Le 26 mars 1929, des élus présentèrent une demande au nouveau président, Herbert Hoover, en vue d’augmenter les tarifs douaniers sur la soie, le coton et les matières apparentées. Cela déboucha sur une nouvelle crise boursière. Mais alors, pourquoi le mois d’octobre 1929 fut-il particulièrement sombre ? Parce que les forces antiprotectionnistes avaient perdu la bataille au Sénat. La chute de Wall Street, le 24 octobre 1929, n’a donc pas été si soudaine et avait déjà connu quelques signes annonciateurs inquiétants.

Après la promulgation de la loi Smoot-Hawley, des tensions géopolitiques s’ensuivirent, notamment entre les États-Unis et les pays européens. Logiquement, les échanges internationaux diminuèrent fortement et le bien-être des populations concernées également par la même occasion : dans un article académique rédigé en octobre 2022 (« The Smoot-Hawley Trade War »), Kris James Mitchener, Kevin Hjortshøj O’Rourke et Kirsten Wandschneider estimèrent cette chute du bien-être à une fourchette estimée entre 8 et 16 %. L’historien, Patrice Baubeau, avait également déclaré : « La hausse des droits de douane après 1929 a précipité la crise mondiale ». Dès le début des années 1930, les grandes puissances économiques (Royaume-Uni, États-Unis, puis France) dévaluèrent toutes leurs devises, signe de temps sombres. Les autres États ont aussi une part de responsabilité non négligeable en copiant la politique commerciale des États-Unis. Ils ont ainsi aggravé leur propre sort et ce, alors que les importations états-uniennes étaient, jusqu’ici, bénéfiques pour les consommateurs de ces pays. Cet ensemble d’événements rendit la Seconde Guerre mondiale encore plus inévitable.

Taxer ses partenaires
de libre-échange : drôle d’idée

Aujourd’hui, les tensions géopolitiques sont revenues à un niveau extrêmement élevé : guerre en Ukraine, appétit des États-Unis pour certains territoires étrangers, tensions exacerbées au Moyen-Orient... Et, pour ne rien arranger, Donald Trump a entendu matérialiser les politiques protectionnistes qu’il affectionnait déjà au cours de son premier mandat.

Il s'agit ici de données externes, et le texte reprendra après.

-- ==== Sys2Proof/Config.lean ====
section
/-! DEFINITION. What an implementation fixes: the width of the address and the two parameters the
spec leaves OPEN. The constants that the source itself fixes (four levels, 9 bits, the shifts and
the mask, 00_scope.md R4) are no parameters; they stand in Machine/Operands.lean. -/

namespace Sys2Proof.Config

/-- `VA_WIDTH`, the width of the address port: 64 for this hardware (00_scope.md section 4, D3).
The field extraction itself is written for every width (30_encoding.md R55). -/
abbrev vaWidth : Nat := 64

/-- The values `HOST_BYTE_ORDER` may take. DESIGN CHOICE (log 16): the spec leaves the order of assembly
wholly to the surrounding system and names no set of orders (20_memory.md R29, D9, N6); the model admits
little-endian and big-endian only. -/
inductive ByteOrder where
  | littleEndian
  | bigEndian
  deriving DecidableEq, Repr, Inhabited

/-- `HOST_BYTE_ORDER`: OPEN, "read by no rule" (20_memory.md R29, D9). No definition of the model
reads it. -/
opaque hostByteOrder : ByteOrder

/-- `T_PD`, the propagation delay of a realisation: OPEN, "enters no rule" (70 R105, D7). That it is
a natural number is a DESIGN CHOICE (log 16). No definition of the model reads it. -/
opaque propagationDelay : Nat

end Sys2Proof.Config
end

Les annonces en ce sens ont déjà été nombreuses au cours des premiers mois de son mandat. Nous n’en citerons que quelques-unes : les marchés boursiers ont ainsi chuté lorsque le président Trump a annoncé de nouvelles taxes à l’importation à l’encontre du Canada, du Mexique et de la Chine, au début du mois de février 2025. Elles paraissaient d’autant plus incongrues que les États-Unis font partie d’une zone de libre-échange avec les deux premiers pays cités. Deux mois plus tard, les cours de bourse ont, de nouveau, chuté à la suite d’une nouvelle annonce du président, inhérente à des droits de douane. Mais cette débâcle a été en partie gommée, lorsque des discussions entre le Japon et les États-Unis ont été médiatisées et ce, dès le lendemain, preuve que les marchés ont établi un choix binaire entre libre-échange et protectionnisme.

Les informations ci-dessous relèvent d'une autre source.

theorem test_decode_compute_indices : decode .addressDecomposer (wiresOfDigits program1Digits)
    = .ok (.computeIndices 0xFFFF80007FC01234) := by decide
theorem test_decode_pt_index_l4 :
    decode (.pageTableIndexExtractor .l4) (wiresOfDigits program1Digits)
      = .ok (.ptIndexL4 0xFFFF80007FC01234) := by decide
theorem test_decode_pt_index_l3 :
    decode (.pageTableIndexExtractor .l3) (wiresOfDigits program1Digits)
      = .ok (.ptIndexL3 0xFFFF80007FC01234) := by decide
theorem test_decode_pt_index_l2 :
    decode (.pageTableIndexExtractor .l2) (wiresOfDigits program1Digits)
      = .ok (.ptIndexL2 0xFFFF80007FC01234) := by decide
theorem test_decode_pt_index_l1 :
    decode (.pageTableIndexExtractor .l1) (wiresOfDigits program1Digits)
      = .ok (.ptIndexL1 0xFFFF80007FC01234) := by decide
theorem test_va64_fields : VA64.ofWord 0xFFFF80007FC01234 = ⟨0xFFFF, 256, 1, 510, 1, 0x234⟩ := by
  decide
theorem test_refused_wires :
    decode .addressDecomposer (lows 63) = .error (.wrongWidth 63) ∧
    decode .addressDecomposer (lows 5 ++ [.undriven] ++ lows 58) = .error (.notDriven 5) ∧
    decode .addressDecomposer (lows 63 ++ [.unknown]) = .error (.notDriven 63) := by decide
/-- Two reasons at once: the width and the level are named first (log 10). -/
theorem test_refusal_order :
    decode .addressDecomposer (.undriven :: lows 10) = .error (.wrongWidth 11) ∧
    decodeCall (.ptIndex 0 (-1)) = .error (.noSuchLevel 0) := by decide
theorem test_refused_calls : decodeCall (.computeIndices (-1)) = .error .negative ∧
    decodeCall (.computeIndices (2 ^ 64)) = .error .doesNotFit ∧
    decodeCall (.ptIndex 5 0) = .error (.noSuchLevel 5) ∧
    decodeCall (.ptIndex 3 0x40000000) = .ok (.ptIndexL3 0x40000000) := by decide
theorem test_table_word : decodeTableWord 64 0x0000008080604005
    = some (.computeIndices 0x0000008080604005) := by decide
/-- The syntax of R52 (the source's worked case S2, its address in 16 digits). -/
theorem test_rendering : renderInstr (.computeIndices 0xABCD7F0012345678)
      = "compute_indices(0xABCD7F0012345678)" ∧ renderTuple ⟨0, 0, 0, 1⟩ = "(0, 0, 0, 1)" := by
  decide

/-- The first step after reset with a word of the table placed (log 5): S2. -/
theorem test_first_step_after_reset :
    step (State.reset.withFetchWord 64 0x1000) = .next ⟨0x1000⟩ := rfl
/-- The outputs follow the input at once, before any step (70 R105, R98). -/
theorem test_outputs_follow_at_once : (State.reset.drive 0x1000).outputs = ⟨0, 0, 0, 1⟩ ∧
    (State.reset.withFetchWord 64 0x1000).idxL1 = 1 ∧
    ((State.reset.drive 0x1000).drive 0x200000).outputs = ⟨0, 0, 1, 0⟩ := by decide

/-! ## The operations, one step each -/

/-- The tuple a step of the block puts on its outputs for the word `a`, from reset. -/
def outputsFor (a : VirtualAddress) : Option IndexTuple :=
  match step (State.reset.drive a) with
  | .next t => some t.outputs
  | .fault _ => none
  | .refused _ => none

/-- What the ports of the unit of an operation carry after it was carried out, from an interface that
carried all ones. -/
def portsAfter (i : Instr) : List (Level × Index) :=
  match exec i ⟨0xFFFFFFFFFFFFFFFF⟩ with
  | .next t => t.ports i.unit
  | .fault _ => []
  | .refused _ => []

/-- The six bit-exact cases of the source, S1 to S6. -/
theorem test_compute_indices_source_cases :
    ([0x0, 0x1000, 0x200000, 0x40000000, 0x8000000000, 0xFFFFFFFFFFFF].map outputsFor)
      = [some ⟨0, 0, 0, 0⟩, some ⟨0, 0, 0, 1⟩, some ⟨0, 0, 1, 0⟩, some ⟨0, 1, 0, 0⟩,
        some ⟨1, 0, 0, 0⟩, some ⟨511, 511, 511, 511⟩] := by decide
/-- Derived vectors V4, V10, V13, V18, V26. -/
theorem test_compute_indices_derived_vectors :
    ([0xFFFF000000000FFF, 0xFFFF800000000000, 0xDEADBEEFCAFEBABE, 0xFFFFFFFF80000000,
        0x0000008080604005].map outputsFor)
      = [some ⟨0, 0, 0, 0⟩, some ⟨256, 0, 0, 0⟩, some ⟨381, 447, 87, 491⟩, some ⟨511, 510, 0, 0⟩,
        some ⟨1, 2, 3, 4⟩] := by decide
/-- X22, X23, X24, X25, X28. -/
theorem test_pt_index_l4 : ([0x8000000000, 0x4000000000, 0x800000000000, 0x1000000000000, 0xFFFF007FFFFFFFFF].map fun a =>
      portsAfter (.ptIndexL4 a))
    = [[(.l4, 1)], [(.l4, 0)], [(.l4, 256)], [(.l4, 0)], [(.l4, 0)]] := by decide
/-- X15, X16, X17, X18, X21. -/
theorem test_pt_index_l3 : ([0x40000000, 0x20000000, 0x4000000000, 0x8000000000, 0xFFFFFF803FFFFFFF].map fun a =>
      portsAfter (.ptIndexL3 a))
    = [[(.l3, 1)], [(.l3, 0)], [(.l3, 256)], [(.l3, 0)], [(.l3, 0)]] := by decide
/-- X8, X9, X10, X11, X14. -/
theorem test_pt_index_l2 : ([0x200000, 0x100000, 0x20000000, 0x40000000, 0xFFFFFFFFC01FFFFF].map fun a =>
      portsAfter (.ptIndexL2 a))
    = [[(.l2, 1)], [(.l2, 0)], [(.l2, 256)], [(.l2, 0)], [(.l2, 0)]] := by decide
/-- X1, X2, X3, X4, X7. -/
theorem test_pt_index_l1 : ([0x1000, 0x800, 0x100000, 0x200000, 0xFFFFFFFFFFE00FFF].map fun a =>
      portsAfter (.ptIndexL1 a))
    = [[(.l1, 1)], [(.l1, 0)], [(.l1, 256)], [(.l1, 0)], [(.l1, 0)]] := by decide

/-! ## Views and laws on the spec's own values -/

/-- V12: the packed form of (36, 209, 179, 393). -/
theorem test_pack : pack ⟨36, 209, 179, 393⟩ = 0x123456789 ∧
    unpack 0x123456789 = ⟨36, 209, 179, 393⟩ := by decide
/-- Section 2.6, fourth row. -/
theorem test_recompose : recompose ⟨256, 256, 256, 256⟩ 0x123 = 0x804020100123 := by decide
/-- Section 2.5: `0x00007F0012345678` kept in 44, 24 and 16 bits. -/
theorem test_narrow_sources : ([44, 24, 16].map fun w => computeIndices (narrowed w 0x00007F0012345678))
    = [⟨30, 0, 145, 325⟩, ⟨0, 0, 1, 325⟩, ⟨0, 0, 0, 5⟩] := by decide
/-- Section 2.3, toggling table: bits 39, 20, 11 and 48 of V12. -/
theorem test_toggle_bits :
    ([39, 20, 11, 48].map fun i => computeIndices (toggleBit 0x0000123456789ABC i))
      = [⟨37, 209, 179, 393⟩, ⟨36, 209, 179, 137⟩, ⟨36, 209, 179, 393⟩, ⟨36, 209, 179, 393⟩] := by
  decide
/-- Program 5: two contexts on one instance. -/
theorem test_two_contexts :
    serve [⟨0, 0x0000123456789ABC⟩, ⟨1, 0xFFFFFFFFFFFFFFFF⟩, ⟨0, 0x0000123456789ABC⟩] State.reset
      = [⟨0, ⟨36, 209, 179, 393⟩⟩, ⟨1, ⟨511, 511, 511, 511⟩⟩, ⟨0, ⟨36, 209, 179, 393⟩⟩] := by decide

/-! ## Witnesses: the hypotheses of each statement that has some are met -/

theorem witness_DecodeOfEncodeIsTheOperation : (Instr.ptIndexL3 0x40000000).wellFormed = true := by
  decide
theorem witness_EncodeOfDecodeIsTheWires :
    decode .addressDecomposer (lows 64) = .ok (.computeIndices 0) := by decide
theorem witness_WiresDecodeExactlyWhenDriven :
    wiresWellFormed (lows 64) = true ∧ (lows 63).length ≠ 64 ∧ (lows 65).length ≠ 64 ∧
    (Wire.undriven :: lows 63).length = 64 ∧
    (∃ w ∈ (Wire.undriven :: lows 63)[0]?, w.isDriven = false) ∧
    (lows 63 ++ [Wire.unknown]).length = 64 ∧
    (∃ w ∈ (lows 63 ++ [Wire.unknown])[63]?, w.isDriven = false) ∧
    (∀ j < 63, ∀ w ∈ (lows 63 ++ [Wire.unknown])[j]?, w.isDriven = true) := by
  decide
theorem witness_StepOutputsAreTheVa64Fields :
    (State.reset.drive 0xFFFF80007FC01234).vaddr = VA64.toWord ⟨0xFFFF, 256, 1, 510, 1, 0x234⟩ := by
  decide
theorem witness_EveryWordMatchesEveryRow :
    (⟨"pt_index_l1", .pageTableIndexExtractor .l1, 0, 0, [.l1]⟩ : OpcodeRow) ∈ opcodeTable := by
  decide
theorem witness_StepRunsTheDecodedOperation :
    decode (.pageTableIndexExtractor .l2)
      (wiresOfNat 64 (State.reset.drive 0x200000).vaddr.toNat) = .ok (.ptIndexL2 0x200000) := by
  decide
theorem witness_PlacedWordRunsNext : (0 : Nat) < 2 ^ 64 ∧ (2 ^ 64 - 1 : Nat) < 2 ^ 64 := by decide
theorem witness_NonCanonicalAddressesAreOrdinary :
    pageNumber 0xFFFF800000000000 = pageNumber 0x0000800000000FFF := by decide
theorem witness_EachBitIsReadByExactlyOneField :
    readerOfBit 12 = some (.l1, 0) ∧ readerOfBit 47 = some (.l4, 8) ∧ readerOfBit 11 = none ∧
    readerOfBit 48 = none := by decide
theorem witness_TogglingABitChangesOneOutputBit :
    (12 ≤ 12 ∧ 12 ≤ 47) ∧ (12 ≤ 47 ∧ 47 ≤ 47) ∧ ((11 < 12 ∨ 47 < 11) ∧ 11 < 64) ∧
    ((48 < 12 ∨ 47 < 48) ∧ 48 < 64) ∧ ((63 < 12 ∨ 47 < 63) ∧ 63 < 64) := by decide
theorem witness_WiderCopyIsZeroExtended : 9 < 10 ∧ (widen 10 511).toNat = 511 := by decide
theorem witness_ShiftMaskSliceAndDivisionAgree : 0 + 8 ≤ 63 ∧ 55 + 8 ≤ 63 := by decide
/-- At `w` 48 and 47, 40, 39, 0: complete, truncated, gone. -/
theorem witness_NarrowSourceTruncatesFields :
    (48 < 64 ∧ shift .l4 + 9 ≤ 48 ∧ 48 ≤ 48) ∧ (shift .l4 < 47 ∧ 47 < shift .l4 + 9) ∧
    (shift .l4 < 40 ∧ 40 < shift .l4 + 9) ∧ 39 ≤ shift .l4 ∧ 0 ≤ shift .l1 ∧ 63 < 64 ∧
    (0x7FFFFFFFFFFF : BitVec 47) = (0xFFFFFFFFFFFF : VirtualAddress).setWidth 47 := by decide
theorem witness_WiderIntegersIgnoreBitsAbove47 :
    64 ≤ 65 ∧ ∀ i ≤ 47, (0x1000 : BitVec 65).getLsbD i
      = (0x10001000000001000 : BitVec 65).getLsbD i := by decide
theorem witness_BlockIsItsFourInstances :
    ∀ l : Level, l ∈ [Level.l1, .l3, .l1, .l2, .l4] := by
  intro l; cases l <;> decide
theorem witness_OtherLevelsAreRefused : (0 < 1 ∨ 4 < 0) ∧ (5 < 1 ∨ 4 < 5) := by decide
theorem witness_InstancesAreIndependent :
    (∀ k < 9, (0x1000 : VirtualAddress).getLsbD (shift .l1 + k)
      = (0xFFFFFFFFFFE01FFF : VirtualAddress).getLsbD (shift .l1 + k)) ∧ Level.l1 ≠ Level.l4 := by
  decide
theorem witness_StepSettlesAndKeepsSettled :
    step ⟨0x1000⟩ = .next ⟨0x1000⟩ ∧ stepOf (.pageTableIndexExtractor .l1) ⟨0x1000⟩ = .next ⟨0x1000⟩ ∧
    Settled .addressDecomposer ⟨0x1000⟩ ∧ Settled (.pageTableIndexExtractor .l1) ⟨0x1000⟩ := by
  refine ⟨rfl, rfl, ?_⟩; decide
theorem witness_SettledMeansAtRest : Settled .addressDecomposer ⟨0x0000123456789ABC⟩ := by decide
theorem witness_BlockRemembersNothing :
    (State.reset.drive 5).vaddr = ((State.reset.drive 6).drive 5).vaddr := by decide
theorem witness_EvaluationHasNoSideEffect :
    (⟨0x1000⟩ : State).vaddr = (Instr.ptIndexL1 0x1000).word := by decide
theorem witness_OperandStandsOnVaddr :
    (⟨0x1000⟩ : State).vaddr = (Instr.computeIndices 0x1000).word := by decide
theorem witness_ResultDependsOnTheAddressAlone : (State.reset.drive 5).vaddr = 5 := by decide
theorem witness_EveryFieldLiesInRange : 0 ≤ 511 ∧ 511 ≤ 511 := by decide
theorem witness_ContextsDoNotInterfere :
    addressesOf 0 [⟨0, 5⟩, ⟨1, 6⟩, ⟨0, 7⟩] = addressesOf 0 [⟨2, 9⟩, ⟨0, 5⟩, ⟨0, 7⟩] := by decide
theorem witness_UndrivenWiresAreRefused :
    wiresWellFormed (lows 64) = true ∧ wiresWellFormed (lows 63 ++ [.undriven]) = false := by decide
theorem witness_CallsAreEvaluatedOrRefused :
    (Call.computeIndices 0).wellFormed = true ∧ (Call.ptIndex 4 (2 ^ 64)).wellFormed = false ∧
    (0 < 1 ∨ 4 < 0) ∧ (5 < 1 ∨ 4 < 5) ∧ (-1 : Int) < 0 ∧ (2 : Int) ^ 64 ≤ 2 ^ 64 ∧
    (1 ≤ 1 ∧ 1 ≤ 4) ∧ (1 ≤ 4 ∧ 4 ≤ 4) := by decide
theorem witness_NarrowNumbersAreZeroExtended : 0 ≤ 64 ∧ 64 ≤ 64 := by decide

end Sys2Proof.Tests
end

section
/-! PROOFS. The three forms of a field, 00_scope.md R8: shift and mask, slice, quotient and remainder.
The arithmetic form is the common value; each of the other two is brought to it by a lemma of its own. -/

namespace Sys2Proof.Proofs.Scope

open Sys2Proof Sys2Proof.Machine

/-- The mask of nine ones is the remainder by 512. -/
theorem toNat_and_indexMask (v : VirtualAddress) :
    (v &&& BitVec.ofNat 64 indexMask).toNat = v.toNat % 512 := by
  have hmask : (BitVec.ofNat 64 indexMask).toNat = 2 ^ 9 - 1 := rfl
  rw [BitVec.toNat_and, hmask, Nat.and_two_pow_sub_one_eq_mod]

/-- A right shift is the floor of the division by a power of two. -/
theorem toNat_ushiftRight_eq_div {w : Nat} (s : Nat) (a : BitVec w) :
    (a >>> s).toNat = a.toNat / 2 ^ s := by
  rw [BitVec.toNat_ushiftRight, Nat.shiftRight_eq_div_pow]

/-- The nine-bit slice is a quotient and remainder. -/
theorem toNat_slice {w : Nat} (s : Nat) (a : BitVec w) :
    (a.extractLsb' s 9).toNat = a.toNat / 2 ^ s % 512 := by
  rw [BitVec.extractLsb'_toNat, Nat.shiftRight_eq_div_pow]

/-- The model's extraction is a quotient and remainder, at any shift and of an address of any width. -/
theorem toNat_extractField {w : Nat} (s : Nat) (a : BitVec w) :
    (extractField s a).toNat = a.toNat / 2 ^ s % 512 := by
  rw [extractField_slice, toNat_slice]

/-- Settles O35: the mask after the shift, the slice and the model's extraction each equal the quotient
and remainder. The bound on `s` is not needed: where a slice would leave the word, all read zeros. -/
theorem shiftMaskSliceAndDivisionAgree : Obligations.ShiftMaskSliceAndDivisionAgree := by
  intro s _ a
  have hmasked : ((a >>> s) &&& 0x1FF).toNat = a.toNat / 2 ^ s % 512 :=
    calc ((a >>> s) &&& 0x1FF).toNat
      _ = (a >>> s).toNat % 512 := toNat_and_indexMask (a >>> s)
      _ = a.toNat / 2 ^ s % 512 := by rw [toNat_ushiftRight_eq_div]
  exact ⟨hmasked, toNat_slice s a, toNat_extractField s a⟩

end Sys2Proof.Proofs.Scope
end

section
/-! PROOFS. The input port and the wires that drive it, 10_state.md R22 to R27. A bundle of wires is read
once, by `wordOfWires`; what decoding and presenting a bundle do follows from what that reading answers. The
outputs are settled in every state, of which the state at reset is one. -/

namespace Sys2Proof.Proofs.Interface

open Sys2Proof Sys2Proof.Machine

/-! ## What reading a bundle answers -/

/-- The wires of an operation carry its word. -/
theorem wordOfWires_encode (i : Instr) : wordOfWires (encode i) = .ok i.word :=
  wordOfWires_of_word i.word

/-- A bundle of another width is refused with its width, whatever its wires carry (log 10). -/
theorem wordOfWires_eq_wrongWidth {ws : List Wire} (hlen : ws.length ≠ 64) :
    wordOfWires ws = .error (.wrongWidth ws.length) :=
  if_neg hlen

/-- A full bundle is refused with the place of its first wire that is not driven (log 9). -/
theorem wordOfWires_eq_notDriven {ws : List Wire} (hlen : ws.length = 64) {k : Nat}
    (hk : ∃ w ∈ ws[k]?, w.isDriven = false) (hfirst : ∀ j < k, ∀ w ∈ ws[j]?, w.isDriven = true) :
    wordOfWires ws = .error (.notDriven k) := by
  have hbits : bitsOfWires 0 ws = .error (.notDriven k) := by
    simpa using bitsOfWires_error (i := 0) k hk hfirst
  rw [wordOfWires, if_pos hlen, hbits]
  rfl

/-- A bundle that is no input word is refused for some reason. -/
theorem exists_wordOfWires_eq_error {ws : List Wire} (hwf : wiresWellFormed ws = false) :
    ∃ r, wordOfWires ws = .error r := by
  cases hword : wordOfWires ws with
  | error r => exact ⟨r, rfl⟩
  | ok a =>
    have hin : wiresWellFormed ws = true := (wordOfWires_ok_iff ws).mp ⟨a, hword⟩
    rw [hwf] at hin
    cases hin

/-! ## Decoding a bundle -/

/-- A bundle that carries a word decodes to the unit's operation on it. -/
theorem decode_of_word (u : HwUnit) {ws : List Wire} {a : VirtualAddress}
    (hword : wordOfWires ws = .ok a) : decode u ws = .ok (decodeWord u a) := by
  rw [decode, hword]
  rfl

/-- Decoding refuses a bundle for the reason that reading it gives. -/
theorem decode_of_error (u : HwUnit) {ws : List Wire} {r : Reject}
    (hword : wordOfWires ws = .error r) : decode u ws = .error r := by
  rw [decode, hword]
  rfl

/-- Every unit decodes the same bundles: those that carry a word. -/
theorem decode_ok_iff (u : HwUnit) (ws : List Wire) :
    (∃ i, decode u ws = .ok i) ↔ ∃ a, wordOfWires ws = .ok a := by
  cases hword : wordOfWires ws with
  | ok a => simp [decode_of_word u hword]
  | error r => simp [decode_of_error u hword]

Pour autant, les prévisions d’EY, quant à la croissance états-unienne, sont également très inquiétantes puisque ces mesures protectionnistes pourraient effacer deux points de produit intérieur brut, avec toutes les conséquences qui s’ensuivent en matière d’emploi, notamment. Plus globalement, toute la croissance mondiale risque de pâtir de la « guerre commerciale » initiée par le président des États-Unis, y compris des pays émergents dont les liens économiques avec la première puissance mondiale étaient forts. Entre-temps, la bourse avait retrouvé un peu de « tonus », mais ce répit risque de n’être que de courte durée au vu des annonces frénétiques et inattendues du président Trump.

Force est de constater que, près de cent ans plus tard, l’histoire se répète de la même manière : les marchés financiers sont toujours aussi désillusionnés face aux mesures protectionnistes et accueillent favorablement les actions libres-échangistes. Les lois de l’économie sont ainsi universelles. Hélas et malgré les données accrues dont les gouvernements disposent, un krach économique à intervenir n’est plus aussi illusoire et les secousses intervenues au cours du premier semestre ne sont pas rassurantes. Une seule solution : la renonciation, par les États-Unis, à la guerre commerciale et la nécessité, pour les autres grandes puissances mondiales, de ne plus verser dans une surenchère qui les dessert tout autant.